■ Task instructions:
The answer is to be an exact copy of the lines below running from the line with "h with modules" down to the line with "let s2 := if", both ends included, and nothing more.
+===+
def execEvqHead (v : W64) (s : State) : Out := .next (writeEvqHead s v)

/-- A vector may send: none within EVQ_INT.MOD µs of its last message (R580). -/
def msixDue (s : State) (vec : Nat) : Bool :=
  s.host.msixPend.contains vec && (match Tbl.find? s.host.msixLast vec with
    | none => true
    | some t => decide (s.host.evqMod * 16000 ≤ (s.time.now - t).toNat))

/-- Log entry 67: DESIGN CHOICE. -/
def execMsixSend (vec : Nat) (t : W64) (s : State) : Out :=
  .next (let s1 := advance s t
    if linkUp s1 && msixDue s1 vec then
      updHost s1 (fun h => { h with
        msixPend := NSet.del h.msixPend vec, msixLast := Tbl.put h.msixLast vec s1.time.now, msixSent := h.msixSent ++ [vec] })
    else s1)

/-! ## The port (R560, R564) -/

def execHostLinkDown (s : State) : Out := .next (linkDown s)

/-- The link returns (R564): event 0x0703, and the package events that were owed (R698, R703); the port's own fault is over. (Log entry 68: DESIGN CHOICE.) -/
def execHostLinkRestored (t : W64) (s : State) : Out :=
  .next (let s := advance s t
    if linkUp s || !(decide (5 ≤ s.trust.phase)) then s
    else
      let s1 := raiseEv (updPwr (portUp s) (fun p => { p with refclk := true })) 0x0703 clsCritical 0 ((s.time.now - s.host.downAt) / 16).toNat
      s.flt.owed.foldl packageEvent (updFlt s1 (fun f => { f with owed := [], pkgHold := NSet.del f.pkgHold 1 })))

/-- A module fails; the port runs on the others, and goes down with the last. (Log entry 68: DESIGN CHOICE.) -/
def execModuleLost (m : Nat) (s : State) : Out :=
  .next (if linkUp s && s.host.modules.getLsbD m then
      let left := s.host.modules &&& ~~~(BitVec.ofNat 4 (2 ^ m))
      let s1 := updHost s (fun h => { h with modules := left, moduleLost := true })
      if left = 0 then linkDown s1 else packageEvent (updHost s1 (fun h => { h with link := 3 })) 1
    else s)

/-- The device holds no host line: it answers RspIHitI (Table 15.1). (Log entry 68: DESIGN CHOICE.) -/
def execHostSnoop (a : Nat) (s : State) : Out := .next (if linkUp s then updHost s (fun h => { h with snoops := h.snoops ++ [a] }) else s)

/-- What waited for host memory in the device's own registers goes on: stamps that enables zero, arms of turns (R564). -/
def hostBack (s : State) : State :=
  let s1 := (List.range 16).foldl (fun s r => if (ringOf s r).zeroPend then ringZero s r else s) s
  let s2 := if s1.host.evqZero then evqZero s1 else s1
  (List.range 64).foldl armNow s2

/-- Log entry 68: DESIGN CHOICE. -/
def execCacheEnChange (en : Bool) (s : State) : Out :=
  .next (let s1 := updHost s (fun h => { h with cacheEn := en && linkUp s })
    if en && linkUp s then hostBack s1 else s1)

end Sys2Proof.Machine
end

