/-- R424 to R430, R436: a push raises PUSH by its length and joins the open frame; a seal closes it; a pop takes the newest bytes of the
oldest sealed frame that holds any; a frame whose bytes are popped is freed when it is the oldest; an entry that waits is reported once.
Where the spec leaves a point open it holds of the model's choices (log entry 41). -/
def Obligations.RickResults : Prop :=
  (∀ (s : State) (h q u c : Nat) (k : Core) (x : Ctx) (b : RickBind) (e : QEnt), Claims.Begins s h q (.res u c) k x e → x.rick = some b →
    rawPoison s (localAddr s (.res u c) x b.ctlOff) 64 = false →
    let r := rickOf s u c
    let n := lenOf e
    let ctl (s' : State) : Prop := Claims.Stored s s' (localAddr s (.res u c) x b.ctlOff) (ctlBytes b (rickOf s' u c))
    (isPush (.res u c) x e = true → n ≠ 0 →
      (pushLenOk b e = false → exec (.rickPush h q) s = .next (faultEnt s (.res u c) fQueue e))
      ∧ (pushLenOk b e = true → endOk s (.res u c) x .share (·.r) (cap e (iQA e.w)).toNat n = true → pushRoom b r n = false → exec (.rickPush h q) s = .next s)
      ∧ (pushLenOk b e = true → endOk s (.res u c) x .share (·.r) (cap e (iQA e.w)).toNat n = true → pushRoom b r n = true →
          let f := (openFrame r).getD { base := r.push }
          ∃ s' k', exec (.rickPush h q) s = .next s' ∧ hartCore s' (.res u c) = some k' ∧ ctl s' ∧ (rickOf s' u c).push = r.push + n
            ∧ (rickOf s' u c).tail = r.tail ∧ openFrame (rickOf s' u c) = some { f with bytes := f.bytes + n, pushes := f.pushes + 1 }
            ∧ Claims.MvChanged k k' q e.seq (fun m => { m with
                kind := .push, sp := .share, src := (cap e (iQA e.w)).toNat, dp := .rick, dst := r.push,
                rowBytes := n, rows := 1, total := n, row := 0, off := 0, hint := 1, elem := f.base })))
    ∧ (isPush (.res u c) x e = true → n = 0 → (mqOf k q).ents.find? (fun e => e.kind == .seal) = none → ((mqOf k q).ents.map (·.ent.seq)).Nodup →
        (openFrame r = none → ∃ s', exec (.rickSeal h q) s = .next s' ∧ Claims.MvEnds s' (.res u c) k q e 0 0 ∧ s'.mem = s.mem)
        ∧ (∀ f, openFrame r = some f → f.fin = 0 → b.fold = true → pushesLeft k f.base = false →
            ∃ s', exec (.rickSeal h q) s = .next s' ∧ Claims.MvEnds s' (.res u c) k q e 0 0 ∧ (rickOf s' u c).push = r.push
              ∧ (rickOf s' u c).sealedN = (r.sealedN + 1) % 2 ^ 32 ∧ openFrame (rickOf s' u c) = none)
        ∧ (∀ f, openFrame r = some f → f.fin = 0 → b.fold = false → pushesLeft k f.base = false → piecesWait s (endPieces s (.res u c) x .rick r.push 128) = false →
            ∃ s', exec (.rickSeal h q) s = .next s' ∧ Claims.MvEnds s' (.res u c) k q e 0 0 ∧ (rickOf s' u c).push = r.push + 128
              ∧ (rickOf s' u c).sealedN = (r.sealedN + 1) % 2 ^ 32 ∧ openFrame (rickOf s' u c) = none))
    ∧ (isPop (.res u c) x e = true →
        let dst := (cap e (iQB e.w)).toNat
        ((n % 128 ≠ 0 ∨ dst % 32 ≠ 0 ∨ 2 ^ 32 ≤ n) → exec (.rickPop h q) s = .next (faultEnt s (.res u c) fQueue e))
        ∧ (n % 128 = 0 → dst % 32 = 0 → n < 2 ^ 32 → popFrame r = none → exec (.rickPop h q) s = .next s)
        ∧ (∀ f, n % 128 = 0 → dst % 32 = 0 → n < 2 ^ 32 → popFrame r = some f →
            (n = 0 → ∃ s', exec (.rickPop h q) s = .next s' ∧ Claims.MvEnds s' (.res u c) k q e 0 0 ∧ ctl s' ∧ (rickOf s' u c).push = r.push
              ∧ (rickOf s' u c).frames = r.frames.map (fun g => if g.base = f.base then { g with pop := g.base } else g))
            ∧ (0 < n → (f.pop - f.base < n ∨ (b.fold = true ∧ f.pop - n < rickKeep b r)) → exec (.rickPop h q) s = .next (faultEnt s (.res u c) fQueue e))
            ∧ (0 < n → n ≤ f.pop - f.base → (b.fold = false ∨ rickKeep b r ≤ f.pop - n) → endOk s (.res u c) x .share (·.w) dst n = true →
                ∃ s' k', exec (.rickPop h q) s = .next s' ∧ hartCore s' (.res u c) = some k' ∧ ctl s' ∧ (rickOf s' u c).push = r.push
                  ∧ (rickOf s' u c).frames = r.frames.map (fun g => if g.base = f.base ∧ g.sealed = true then { g with pop := g.pop - n, busy := g.busy + 1 } else g)
                  ∧ Claims.MvChanged k k' q e.seq (fun m => { m with
                      kind := .pop, sp := .rick, src := f.pop - n, dp := .share, dst := dst, rowBytes := n,
                      rows := 1, total := n, row := 0, off := 0, hint := 1, elem := f.base }))))
    ∧ (∀ m, mvEntOf s (.res u c) q e.seq = some m →
        ((m.stalled = true ∨ rickWaits (.res u c) x b r e = false) → exec (.rickStall h q) s = .next s)
        ∧ (m.stalled = false → rickWaits (.res u c) x b r e = true →
            ∃ s' k' ev, exec (.rickStall h q) s = .next s' ∧ hartCore s' (.res u c) = some k' ∧ Claims.MvChanged k k' q e.seq (fun z => { z with stalled := true })
              ∧ s'.mem = s.mem ∧ s'.evs = s.evs ++ [ev] ∧ ev.code = 0x0106 ∧ ev.cls = clsWarning ∧ ev.arg1 = BitVec.ofNat 64 n)))
  ∧ (∀ (s : State) (h u c : Nat) (k : Core) (x : Ctx) (b : RickBind), Claims.At s h (.res u c) k x → x.rick = some b →
      rawPoison s (localAddr s (.res u c) x b.ctlOff) 64 = false →
      let r := rickOf s u c
      (r.frames = [] → exec (.rickFrameFree h) s = .next s)
      ∧ (∀ f rest, r.frames = f :: rest →
          (f.sealed = true → f.fin ≠ 0 → f.pop = f.base → f.busy = 0 → ∃ s', exec (.rickFrameFree h) s = .next s'
            ∧ rickOf s' u c = { r with tail := f.fin, freedN := (r.freedN + 1) % 2 ^ 32, frames := rest }
            ∧ Claims.Stored s s' (localAddr s (.res u c) x b.ctlOff) (ctlBytes b (rickOf s' u c)))
          ∧ ((f.sealed = false ∨ f.fin = 0 ∨ f.pop ≠ f.base ∨ f.busy ≠ 0) → exec (.rickFrameFree h) s = .next s)))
+===+
■ Worked solution:
      let s1 := updHost s (fun h => { h with modules := left, moduleLost := true })
      if left = 0 then linkDown s1 else packageEvent (updHost s1 (fun h => { h with link := 3 })) 1
    else s)

/-- The device holds no host line: it answers RspIHitI (Table 15.1). (Log entry 68: DESIGN CHOICE.) -/
def execHostSnoop (a : Nat) (s : State) : Out := .next (if linkUp s then updHost s (fun h => { h with snoops := h.snoops ++ [a] }) else s)

/-- What waited for host memory in the device's own registers goes on: stamps that enables zero, arms of turns (R564). -/
def hostBack (s : State) : State :=
  let s1 := (List.range 16).foldl (fun s r => if (ringOf s r).zeroPend then ringZero s r else s) s
  let s2 := if s1.host.evqZero then evqZero s1 else s1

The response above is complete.